-- ==== Sys2Proof/Machine/Dispatch.lean ====
section
/-! DEFINITION. The meaning of every constructor of `Instr`, one arm each. -/

namespace Sys2Proof.Machine
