/-- WRITE_FIRMWARE_IMAGE, SET_POWER_LIMIT, FREEZE, RESET_CORE_DIE (R402, R407 to R409, R411): the commands of the physical function, which end DENIED on
any other (R406); a power limit changes every die's allotment (R30).
SHAKE256 and Ed448 are FIPS 202's and RFC 8032's, and the keys of the package opaque constants (log 9); what a frozen package does is a reading
(log 62), and that command 0x0B runs in two steps the model's choice (log 52). -/
def Obligations.PhysicalCommands : Prop :=
  ∀ (s : State) (fn : Nat) (m : Mbox),
    (Runs s 16 8 m → m.arg 0x10 4 % 8 = 0 → 1 ≤ m.arg 0x14 2 → m.arg 0x14 2 ≤ 4032 → m.arg 0x10 4 + m.arg 0x14 2 ≤ 2 ^ 25 →
      Goes (.writeFirmwareImage 16) s fun u => ended u 16 m 2 ∧ u.mem = s.mem ∧
        u.flash = cellsSet (if m.arg 0x16 1 % 2 = 1 then [] else s.flash) (m.arg 0x10 4) (m.pay 0x40 (m.arg 0x14 2)) ∧
        u.committed = decide (m.arg 0x16 1 / 2 % 2 = 1) ∧
        u.boot = if s.boot = .recovery ∧ m.arg 0x16 1 / 2 % 2 = 1 ∧ imageOk u = true then .loading else s.boot) ∧
    (Runs s 16 9 m → 1500 ≤ m.arg 0x10 2 → m.arg 0x10 2 ≤ 4200 → Goes (.setPowerLimit 16) s fun u => ended u 16 m 2 ∧ u.powerLim = m.arg 0x10 2 ∧
      (∀ d < 8, (u.die d).newAllot = some (max 1 (min 16 ((m.arg 0x10 2 - s.fixedW) / 144)))) ∧
      (m.spoilt = false → (u.mbox 16).pay 0x40 1 = [byteOf (max 1 (min 16 ((m.arg 0x10 2 - s.fixedW) / 144)))])) ∧
    (Runs s 16 9 m → m.arg 0x10 2 < 1500 ∨ 4200 < m.arg 0x10 2 → Goes (.setPowerLimit 16) s fun u => ended u 16 m 3 ∧ u.powerLim = s.powerLim) ∧
    (Runs s 16 0x0A m → m.pay 0x40 2 = pkgBytes.take 2 → s.nonce = some (m.pay 0x48 32) →
      m.pay 0x68 64 = digest 64 devicePub →
      let ok := Ed448.verify ((List.range 57).map Config.debugKey) (digest 64 (m.pay 0x40 104)) (m.pay 0xA8 114)
      Goes (.freeze 16) s fun u => ended u 16 m (if ok then 2 else 3) ∧ u.frozen = (ok || s.frozen) ∧ u.nonce = (if ok then none else s.nonce) ∧ u.mem = s.mem) ∧
    (Runs s 16 0x0A m → s.nonce ≠ some (m.pay 0x48 32) → Goes (.freeze 16) s fun u => ended u 16 m 3 ∧ u.frozen = s.frozen) ∧
    (Runs s 16 0x0B m → m.arg 0x10 1 < 8 →
      (m.begun = false → ((s.setMbox 16 { m with begun := true }).resetDie (m.arg 0x10 1)).stuck = none → Goes (.resetCoreDie 16) s fun u =>
        (u.die (m.arg 0x10 1)).inReset = true ∧ u.mbox 16 = { m with begun := true } ∧
        (noStopRecords s → u.mem = s.mem)) ∧
      (m.begun = true → (s.die (m.arg 0x10 1)).inReset = false → Goes (.resetCoreDie 16) s fun u => ended u 16 m 2)) ∧
    (fn ≠ 16 → (Runs s fn 8 m → Goes (.writeFirmwareImage fn) s fun u => ended u fn m 4 ∧ u.flash = s.flash) ∧
      (Runs s fn 9 m → Goes (.setPowerLimit fn) s fun u => ended u fn m 4 ∧ u.powerLim = s.powerLim) ∧
      (Runs s fn 0x0A m → Goes (.freeze fn) s fun u => ended u fn m 4 ∧ u.frozen = s.frozen) ∧
      (Runs s fn 0x0B m → Goes (.resetCoreDie fn) s fun u => ended u fn m 4 ∧ u.dies = s.dies))
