-- ==== Sys2Proof/Laws/State.lean ====
section
/-! SUPPORT. What each update of a named part of the state leaves: one lemma for each field and update. -/

set_option Elab.async false

namespace Sys2Proof.Machine.State

variable (s : State)

@[simp] theorem memWrite_boot (d a : Nat) (bs : List Byte) : (s.memWrite d a bs).boot = s.boot := rfl
@[simp] theorem memWrite_frozen (d a : Nat) (bs : List Byte) : (s.memWrite d a bs).frozen = s.frozen := rfl
@[simp] theorem memWrite_flash (d a : Nat) (bs : List Byte) : (s.memWrite d a bs).flash = s.flash := rfl
@[simp] theorem memWrite_committed (d a : Nat) (bs : List Byte) : (s.memWrite d a bs).committed = s.committed := rfl
@[simp] theorem memWrite_image (d a : Nat) (bs : List Byte) : (s.memWrite d a bs).image = s.image := rfl
@[simp] theorem memWrite_powerLim (d a : Nat) (bs : List Byte) : (s.memWrite d a bs).powerLim = s.powerLim := rfl
@[simp] theorem memWrite_fixedW (d a : Nat) (bs : List Byte) : (s.memWrite d a bs).fixedW = s.fixedW := rfl
@[simp] theorem memWrite_hubMhz (d a : Nat) (bs : List Byte) : (s.memWrite d a bs).hubMhz = s.hubMhz := rfl
@[simp] theorem memWrite_hubMv (d a : Nat) (bs : List Byte) : (s.memWrite d a bs).hubMv = s.hubMv := rfl
@[simp] theorem memWrite_hclk (d a : Nat) (bs : List Byte) : (s.memWrite d a bs).hclk = s.hclk := rfl
@[simp] theorem memWrite_classes (d a : Nat) (bs : List Byte) : (s.memWrite d a bs).classes = s.classes := rfl
@[simp] theorem memWrite_spares (d a : Nat) (bs : List Byte) : (s.memWrite d a bs).spares = s.spares := rfl
@[simp] theorem memWrite_dies (d a : Nat) (bs : List Byte) : (s.memWrite d a bs).dies = s.dies := rfl
@[simp] theorem memWrite_cores (d a : Nat) (bs : List Byte) : (s.memWrite d a bs).cores = s.cores := rfl
@[simp] theorem memWrite_mem (d a : Nat) (bs : List Byte) : (s.memWrite d a bs).mem = cellsSet s.mem (memAddr d a) bs := rfl
@[simp] theorem memWrite_leases (d a : Nat) (bs : List Byte) : (s.memWrite d a bs).leases = s.leases := rfl
@[simp] theorem memWrite_holders (d a : Nat) (bs : List Byte) : (s.memWrite d a bs).holders = s.holders := rfl
@[simp] theorem memWrite_hreqs (d a : Nat) (bs : List Byte) : (s.memWrite d a bs).hreqs = s.hreqs := rfl
@[simp] theorem memWrite_pwrites (d a : Nat) (bs : List Byte) : (s.memWrite d a bs).pwrites = s.pwrites := rfl
@[simp] theorem memWrite_wbacks (d a : Nat) (bs : List Byte) : (s.memWrite d a bs).wbacks = s.wbacks := rfl
@[simp] theorem memWrite_pushes (d a : Nat) (bs : List Byte) : (s.memWrite d a bs).pushes = s.pushes := rfl
@[simp] theorem memWrite_asked (d a : Nat) (bs : List Byte) : (s.memWrite d a bs).asked = s.asked := rfl
@[simp] theorem memWrite_nc (d a : Nat) (bs : List Byte) : (s.memWrite d a bs).nc = s.nc := rfl
@[simp] theorem memWrite_partials (d a : Nat) (bs : List Byte) : (s.memWrite d a bs).partials = s.partials := rfl
@[simp] theorem memWrite_nearTlb (d a : Nat) (bs : List Byte) : (s.memWrite d a bs).nearTlb = s.nearTlb := rfl
@[simp] theorem memWrite_dieTlb (d a : Nat) (bs : List Byte) : (s.memWrite d a bs).dieTlb = s.dieTlb := rfl
@[simp] theorem memWrite_walkCache (d a : Nat) (bs : List Byte) : (s.memWrite d a bs).walkCache = s.walkCache := rfl
@[simp] theorem memWrite_modes (d a : Nat) (bs : List Byte) : (s.memWrite d a bs).modes = s.modes := rfl
@[simp] theorem memWrite_walks (d a : Nat) (bs : List Byte) : (s.memWrite d a bs).walks = s.walks := rfl
@[simp] theorem memWrite_threads (d a : Nat) (bs : List Byte) : (s.memWrite d a bs).threads = s.threads := rfl
@[simp] theorem memWrite_warps (d a : Nat) (bs : List Byte) : (s.memWrite d a bs).warps = s.warps := rfl
@[simp] theorem memWrite_groups (d a : Nat) (bs : List Byte) : (s.memWrite d a bs).groups = s.groups := rfl
@[simp] theorem memWrite_igroups (d a : Nat) (bs : List Byte) : (s.memWrite d a bs).igroups = s.igroups := rfl
@[simp] theorem memWrite_prods (d a : Nat) (bs : List Byte) : (s.memWrite d a bs).prods = s.prods := rfl
@[simp] theorem memWrite_monitors (d a : Nat) (bs : List Byte) : (s.memWrite d a bs).monitors = s.monitors := rfl
@[simp] theorem memWrite_watches (d a : Nat) (bs : List Byte) : (s.memWrite d a bs).watches = s.watches := rfl
@[simp] theorem memWrite_tiles (d a : Nat) (bs : List Byte) : (s.memWrite d a bs).tiles = s.tiles := rfl
@[simp] theorem memWrite_engOps (d a : Nat) (bs : List Byte) : (s.memWrite d a bs).engOps = s.engOps := rfl
@[simp] theorem memWrite_mops (d a : Nat) (bs : List Byte) : (s.memWrite d a bs).mops = s.mops := rfl
@[simp] theorem memWrite_quOps (d a : Nat) (bs : List Byte) : (s.memWrite d a bs).quOps = s.quOps := rfl
@[simp] theorem memWrite_window (d a : Nat) (bs : List Byte) : (s.memWrite d a bs).window = s.window := rfl
@[simp] theorem memWrite_queues (d a : Nat) (bs : List Byte) : (s.memWrite d a bs).queues = s.queues := rfl
@[simp] theorem memWrite_qreqs (d a : Nat) (bs : List Byte) : (s.memWrite d a bs).qreqs = s.qreqs := rfl
@[simp] theorem memWrite_cancelled (d a : Nat) (bs : List Byte) : (s.memWrite d a bs).cancelled = s.cancelled := rfl
@[simp] theorem memWrite_answers (d a : Nat) (bs : List Byte) : (s.memWrite d a bs).answers = s.answers := rfl
@[simp] theorem memWrite_qidCache (d a : Nat) (bs : List Byte) : (s.memWrite d a bs).qidCache = s.qidCache := rfl
@[simp] theorem memWrite_announced (d a : Nat) (bs : List Byte) : (s.memWrite d a bs).announced = s.announced := rfl
@[simp] theorem memWrite_launchQs (d a : Nat) (bs : List Byte) : (s.memWrite d a bs).launchQs = s.launchQs := rfl
@[simp] theorem memWrite_launches (d a : Nat) (bs : List Byte) : (s.memWrite d a bs).launches = s.launches := rfl
@[simp] theorem memWrite_contexts (d a : Nat) (bs : List Byte) : (s.memWrite d a bs).contexts = s.contexts := rfl
@[simp] theorem memWrite_signals (d a : Nat) (bs : List Byte) : (s.memWrite d a bs).signals = s.signals := rfl
@[simp] theorem memWrite_sigTop (d a : Nat) (bs : List Byte) : (s.memWrite d a bs).sigTop = s.sigTop := rfl
@[simp] theorem memWrite_sigQueue (d a : Nat) (bs : List Byte) : (s.memWrite d a bs).sigQueue = s.sigQueue := rfl
@[simp] theorem memWrite_callQueue (d a : Nat) (bs : List Byte) : (s.memWrite d a bs).callQueue = s.callQueue := rfl
@[simp] theorem memWrite_eanswers (d a : Nat) (bs : List Byte) : (s.memWrite d a bs).eanswers = s.eanswers := rfl
@[simp] theorem memWrite_ecallLog (d a : Nat) (bs : List Byte) : (s.memWrite d a bs).ecallLog = s.ecallLog := rfl
@[simp] theorem memWrite_logNext (d a : Nat) (bs : List Byte) : (s.memWrite d a bs).logNext = s.logNext := rfl
@[simp] theorem memWrite_msix (d a : Nat) (bs : List Byte) : (s.memWrite d a bs).msix = s.msix := rfl
@[simp] theorem memWrite_mailboxes (d a : Nat) (bs : List Byte) : (s.memWrite d a bs).mailboxes = s.mailboxes := rfl
@[simp] theorem memWrite_nonce (d a : Nat) (bs : List Byte) : (s.memWrite d a bs).nonce = s.nonce := rfl
@[simp] theorem memWrite_slices (d a : Nat) (bs : List Byte) : (s.memWrite d a bs).slices = s.slices := rfl
@[simp] theorem memWrite_vfWeights (d a : Nat) (bs : List Byte) : (s.memWrite d a bs).vfWeights = s.vfWeights := rfl
@[simp] theorem memWrite_host (d a : Nat) (bs : List Byte) : (s.memWrite d a bs).host = s.host := rfl
@[simp] theorem memWrite_fnMem (d a : Nat) (bs : List Byte) : (s.memWrite d a bs).fnMem = s.fnMem := rfl
@[simp] theorem memWrite_links (d a : Nat) (bs : List Byte) : (s.memWrite d a bs).links = s.links := rfl
@[simp] theorem memWrite_flows (d a : Nat) (bs : List Byte) : (s.memWrite d a bs).flows = s.flows := rfl
@[simp] theorem memWrite_accepted (d a : Nat) (bs : List Byte) : (s.memWrite d a bs).accepted = s.accepted := rfl
@[simp] theorem memWrite_ring (d a : Nat) (bs : List Byte) : (s.memWrite d a bs).ring = s.ring := rfl
@[simp] theorem memWrite_ringNext (d a : Nat) (bs : List Byte) : (s.memWrite d a bs).ringNext = s.ringNext := rfl
@[simp] theorem memWrite_ringDrops (d a : Nat) (bs : List Byte) : (s.memWrite d a bs).ringDrops = s.ringDrops := rfl
@[simp] theorem memWrite_sampling (d a : Nat) (bs : List Byte) : (s.memWrite d a bs).sampling = s.sampling := rfl
@[simp] theorem memWrite_samples (d a : Nat) (bs : List Byte) : (s.memWrite d a bs).samples = s.samples := rfl
@[simp] theorem memWrite_sampleNext (d a : Nat) (bs : List Byte) : (s.memWrite d a bs).sampleNext = s.sampleNext := rfl
@[simp] theorem memWrite_banks (d a : Nat) (bs : List Byte) : (s.memWrite d a bs).banks = s.banks := rfl
@[simp] theorem memWrite_decisions (d a : Nat) (bs : List Byte) : (s.memWrite d a bs).decisions = s.decisions := rfl
@[simp] theorem memWrite_agenda (d a : Nat) (bs : List Byte) : (s.memWrite d a bs).agenda = s.agenda := rfl
@[simp] theorem memWrite_focus (d a : Nat) (bs : List Byte) : (s.memWrite d a bs).focus = s.focus := rfl
@[simp] theorem memWrite_word (d a : Nat) (bs : List Byte) : (s.memWrite d a bs).word = s.word := rfl
@[simp] theorem memWrite_nextId (d a : Nat) (bs : List Byte) : (s.memWrite d a bs).nextId = s.nextId := rfl
@[simp] theorem memWrite_fresh (d a : Nat) (bs : List Byte) : (s.memWrite d a bs).fresh = s.fresh := rfl
@[simp] theorem memWrite_stuck (d a : Nat) (bs : List Byte) : (s.memWrite d a bs).stuck = s.stuck := rfl
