-- ==== Sys2Proof/Laws/Device.lean ====
section
/-! SUPPORT. What the device's accesses to die memory leave alone. -/

set_option Elab.async false

namespace Sys2Proof.Machine

theorem writePieces_keeps (s : State) (die : Nat) (tag : Option Nat) (l : List Piece) (bs : List Byte) : Keeps s (s.writePieces die tag l bs) := by
  induction l generalizing s bs with
  | nil => exact Keeps.refl s
  | cons p l ih => exact (Keeps.ite (acceptH_keeps ..) (perform_keeps ..)).trans (ih ..)

/-- A device write whose range translates is made, and meets no fault. -/
theorem devWrite_made {s t : State} {die ctx vdie va : Nat} {bs : List Byte} {l : List Piece} (tag : Option Nat)
    (h : s.devPieces die ctx vdie kindStore (cutRange va bs.length) = (.ok l, t)) :
    s.devWrite die ctx vdie va bs tag =
      (.bytes [], l.foldl (fun s p => s.chargeHbm die p.pa (some ctx)) ((t.readDone (State.hubReader ctx)).writePieces die tag l bs)) := by
  simp only [State.devWrite, h]

/-- The address of a piece translates at once, home has nothing to recall for it or its tables, and the leaf is marked already. -/
def State.settled (s : State) (die ctx vdie kind va : Nat) : Bool :=
  (match (s.walkNow die ctx vdie va kind none).1 with | .hit _ _ => true | _ => false) &&
  s.holders.isEmpty && s.asked.isEmpty && s.pwrites.isEmpty && (s.walkNow die ctx vdie va kind none).2.mem == s.mem

theorem holdersOf_nil {s : State} (h : s.holders = []) (die pa : Nat) : s.holdersOf die pa = [] := by
  simp only [State.holdersOf, h]; rfl
/-- A line that no core holds a partial of is read at once. -/
theorem mayRead_quiet {s : State} (hh : s.holders = []) (ha : s.asked = []) (hp : s.pwrites = []) (who die pa : Nat) :
    s.mayRead who die pa = (true, s) := by
  simp only [State.mayRead, State.recallNow, holdersOf_nil hh, ha, hp, List.foldl_nil]; rfl
/-- A walk that hits changes die memory alone, where no core holds a partial of a table. -/
theorem walkNow_hit {s s' : State} {die ctx vdie va kind : Nat} {v : Option Nat} {leaf : W64} {pa : Nat} (hh : s.holders = [])
    (h : s.walkNow die ctx vdie va kind v = (.hit leaf pa, s')) : s' = { s with mem := s'.mem } := by
  have hq (l : List Nat) : s.recallTables die l = s := recallTables_quiet (by simp [holdersOf_nil hh])
  unfold State.walkNow at h
  simp only [hq] at h
  repeat' split at h
  all_goals have h1 := congrArg (·.1) h
  all_goals have h2 := congrArg (·.2) h
  all_goals dsimp only at h1 h2
  · simp only [reduceCtorEq] at h1
  · simp only [reduceCtorEq] at h1
  · simp only [reduceCtorEq] at h1
  · simp only [reduceCtorEq] at h1
  · rw [← h2]
    rfl
  · exact absurd h1 (‹∀ (leaf : W64) (pa : Nat), transLeaf _ va kind v = .hit leaf pa → False› leaf pa)

theorem settled_walk {s : State} {die ctx vdie kind va : Nat} (h : s.settled die ctx vdie kind va = true) :
    ∃ leaf pa, s.walkNow die ctx vdie va kind none = (.hit leaf pa, s) ∧ ∀ who pa, s.mayRead who die pa = (true, s) := by
  simp only [State.settled, Bool.and_eq_true, beq_iff_eq, List.isEmpty_iff] at h
  generalize e : s.walkNow die ctx vdie va kind none = p at h
  obtain ⟨r, s'⟩ := p
  obtain ⟨⟨⟨⟨h1, hh⟩, ha⟩, hp⟩, h2⟩ := h
  cases r with
  | hit leaf pa =>
    have hs := walkNow_hit hh e
    rw [h2] at hs
    exact ⟨leaf, pa, by rw [hs], fun who pa => mayRead_quiet hh ha hp who die pa⟩
  | _ => exact absurd h1 (by simp)

/-- Where every piece is settled, the range translates and the state is as before. -/
theorem settled_pieces {s : State} {die ctx vdie kind : Nat} {l : List (Nat × Nat)} (h : l.all (fun e => s.settled die ctx vdie kind e.1) = true) :
    ∃ ps, s.devPieces die ctx vdie kind l = (.ok ps, s) := by
  induction l with
  | nil => exact ⟨[], rfl⟩
  | cons e l ih =>
    simp only [List.all_cons, Bool.and_eq_true] at h
    obtain ⟨ps, hp⟩ := ih h.2
    obtain ⟨leaf, pa, hw, hq⟩ := settled_walk h.1
    obtain ⟨va, len⟩ := e
    refine ⟨{ leaf := leaf, pa := pa, len := len } :: ps, ?_⟩
    simp only [State.devPieces, hw, hq, ite_self, hp, Bool.not_true, Bool.false_eq_true, if_false]

theorem chargeAll_keeps (s : State) (die ctx : Nat) (l : List Piece) : Keeps s (l.foldl (fun s p => s.chargeHbm die p.pa (some ctx)) s) :=
  Keeps.foldl (fun _ _ => chargeHbm_keeps ..) l s
theorem readDone_keeps (s : State) (who : Nat) : Keeps s (s.readDone who) := Keeps.of

theorem settled_read {s : State} {die ctx vdie va n : Nat} (h : (cutRange va n).all (fun e => s.settled die ctx vdie kindLoad e.1) = true) :
    ∃ bs t, s.devRead die ctx vdie va n = (.bytes bs, t) ∧ Keeps s t := by
  obtain ⟨ps, hp⟩ := settled_pieces h
  exact ⟨ps.flatMap fun p => s.memRead die p.pa p.len, _, by simp only [State.devRead, hp]; rfl, (readDone_keeps ..).trans (chargeAll_keeps ..)⟩

theorem settled_write {s : State} {die ctx vdie va n : Nat} {bs : List Byte} {tag : Option Nat} (hn : bs.length = n) (h0 : s.stuck = none)
    (h : (cutRange va n).all (fun e => s.settled die ctx vdie kindStore e.1) = true) : ∃ x s1, s.devWrite die ctx vdie va bs tag = (.bytes x, s1) ∧ s1.stuck = none := by
  obtain ⟨ps, hp⟩ := settled_pieces h
  exact ⟨_, _, devWrite_made tag (hn ▸ hp), ((readDone_keeps s _).trans ((writePieces_keeps ..).trans (chargeAll_keeps ..))).sound h0⟩

end Sys2Proof.Machine
end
══════════
## WHAT THIS TASK INVOLVES
Copy only this part of the entries above: the line with "s.hclk := rfl", the line with "s.hreqs := rfl", and the lines between, all exactly as written.

## EXERCISE RESULT
@[simp] theorem memWrite_hclk (d a : Nat) (bs : List Byte) : (s.memWrite d a bs).hclk = s.hclk := rfl
@[simp] theorem memWrite_classes (d a : Nat) (bs : List Byte) : (s.memWrite d a bs).classes = s.classes := rfl
@[simp] theorem memWrite_spares (d a : Nat) (bs : List Byte) : (s.memWrite d a bs).spares = s.spares := rfl
@[simp] theorem memWrite_dies (d a : Nat) (bs : List Byte) : (s.memWrite d a bs).dies = s.dies := rfl
@[simp] theorem memWrite_cores (d a : Nat) (bs : List Byte) : (s.memWrite d a bs).cores = s.cores := rfl
@[simp] theorem memWrite_mem (d a : Nat) (bs : List Byte) : (s.memWrite d a bs).mem = cellsSet s.mem (memAddr d a) bs := rfl
@[simp] theorem memWrite_leases (d a : Nat) (bs : List Byte) : (s.memWrite d a bs).leases = s.leases := rfl
@[simp] theorem memWrite_holders (d a : Nat) (bs : List Byte) : (s.memWrite d a bs).holders = s.holders := rfl
@[simp] theorem memWrite_hreqs (d a : Nat) (bs : List Byte) : (s.memWrite d a bs).hreqs = s.hreqs := rfl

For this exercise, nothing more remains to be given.